__What this task involves__:
Transcribe the material from its first line onward, ending with the line that contains "the block. -/" and adding nothing beyond it.

_ _ _ _

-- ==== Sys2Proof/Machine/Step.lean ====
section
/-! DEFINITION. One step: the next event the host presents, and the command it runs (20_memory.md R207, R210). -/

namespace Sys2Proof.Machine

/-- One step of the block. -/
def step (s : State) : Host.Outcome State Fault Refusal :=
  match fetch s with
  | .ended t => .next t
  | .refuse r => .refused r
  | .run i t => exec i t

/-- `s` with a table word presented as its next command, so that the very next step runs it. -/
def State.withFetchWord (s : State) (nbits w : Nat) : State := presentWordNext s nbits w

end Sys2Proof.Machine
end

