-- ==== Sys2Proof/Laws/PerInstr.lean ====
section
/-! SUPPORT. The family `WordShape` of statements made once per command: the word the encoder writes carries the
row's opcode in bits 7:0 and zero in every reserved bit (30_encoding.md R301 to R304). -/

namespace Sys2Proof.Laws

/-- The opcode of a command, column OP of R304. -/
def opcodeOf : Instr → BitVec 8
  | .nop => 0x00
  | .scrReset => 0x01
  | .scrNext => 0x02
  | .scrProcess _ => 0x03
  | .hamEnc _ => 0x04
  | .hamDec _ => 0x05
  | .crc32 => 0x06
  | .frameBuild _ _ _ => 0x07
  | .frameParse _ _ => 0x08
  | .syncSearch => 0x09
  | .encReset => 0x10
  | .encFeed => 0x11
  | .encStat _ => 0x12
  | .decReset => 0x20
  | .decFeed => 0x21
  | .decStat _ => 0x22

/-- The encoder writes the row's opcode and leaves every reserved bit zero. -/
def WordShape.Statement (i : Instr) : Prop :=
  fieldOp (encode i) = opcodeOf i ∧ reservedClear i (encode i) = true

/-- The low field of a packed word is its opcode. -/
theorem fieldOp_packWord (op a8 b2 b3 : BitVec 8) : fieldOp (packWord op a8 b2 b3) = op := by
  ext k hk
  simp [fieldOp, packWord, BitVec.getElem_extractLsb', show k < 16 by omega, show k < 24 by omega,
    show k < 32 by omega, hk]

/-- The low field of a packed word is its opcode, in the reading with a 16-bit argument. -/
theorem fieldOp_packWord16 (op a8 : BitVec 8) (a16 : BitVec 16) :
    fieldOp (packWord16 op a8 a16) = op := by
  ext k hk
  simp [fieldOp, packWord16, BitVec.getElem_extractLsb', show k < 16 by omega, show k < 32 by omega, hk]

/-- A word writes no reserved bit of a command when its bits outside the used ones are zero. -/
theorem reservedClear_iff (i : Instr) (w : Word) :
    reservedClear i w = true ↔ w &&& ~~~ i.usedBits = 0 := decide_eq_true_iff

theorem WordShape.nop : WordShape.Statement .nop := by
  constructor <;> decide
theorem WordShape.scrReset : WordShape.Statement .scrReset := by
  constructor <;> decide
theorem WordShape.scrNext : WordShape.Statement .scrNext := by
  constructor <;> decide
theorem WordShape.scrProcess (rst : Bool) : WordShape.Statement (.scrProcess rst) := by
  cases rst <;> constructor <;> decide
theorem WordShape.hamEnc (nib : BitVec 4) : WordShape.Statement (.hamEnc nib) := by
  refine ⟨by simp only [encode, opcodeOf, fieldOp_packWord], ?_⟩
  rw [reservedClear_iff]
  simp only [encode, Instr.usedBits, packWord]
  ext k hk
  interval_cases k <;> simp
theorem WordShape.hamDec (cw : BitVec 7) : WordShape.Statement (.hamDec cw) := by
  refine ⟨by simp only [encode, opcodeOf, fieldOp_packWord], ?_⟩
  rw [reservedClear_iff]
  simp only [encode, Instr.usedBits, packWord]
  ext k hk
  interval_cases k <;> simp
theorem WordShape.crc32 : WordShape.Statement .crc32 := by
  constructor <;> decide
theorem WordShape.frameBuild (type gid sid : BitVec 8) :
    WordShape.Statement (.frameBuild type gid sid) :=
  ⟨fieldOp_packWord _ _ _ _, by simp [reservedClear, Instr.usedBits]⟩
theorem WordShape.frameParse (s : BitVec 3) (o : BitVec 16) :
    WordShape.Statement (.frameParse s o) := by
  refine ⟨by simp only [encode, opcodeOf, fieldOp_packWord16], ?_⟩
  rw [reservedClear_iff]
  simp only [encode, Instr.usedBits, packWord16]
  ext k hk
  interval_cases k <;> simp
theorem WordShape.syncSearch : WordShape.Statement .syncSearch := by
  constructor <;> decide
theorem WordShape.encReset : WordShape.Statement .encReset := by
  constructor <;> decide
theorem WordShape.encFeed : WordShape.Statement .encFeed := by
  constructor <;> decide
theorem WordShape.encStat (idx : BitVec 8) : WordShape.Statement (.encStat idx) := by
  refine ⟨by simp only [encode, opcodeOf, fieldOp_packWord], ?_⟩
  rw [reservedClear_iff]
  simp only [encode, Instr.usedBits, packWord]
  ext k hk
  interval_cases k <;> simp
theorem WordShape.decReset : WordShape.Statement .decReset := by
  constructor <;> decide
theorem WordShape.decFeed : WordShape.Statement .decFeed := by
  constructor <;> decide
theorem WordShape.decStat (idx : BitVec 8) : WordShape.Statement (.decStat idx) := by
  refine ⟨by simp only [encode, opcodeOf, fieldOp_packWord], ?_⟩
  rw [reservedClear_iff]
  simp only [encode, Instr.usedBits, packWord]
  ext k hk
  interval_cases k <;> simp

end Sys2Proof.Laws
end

_ _ _ _

__Written response__:
-- ==== Sys2Proof/Machine/Step.lean ====
section
/-! DEFINITION. One step: the next event the host presents, and the command it runs (20_memory.md R207, R210). -/

namespace Sys2Proof.Machine

/-- One step of the block. -/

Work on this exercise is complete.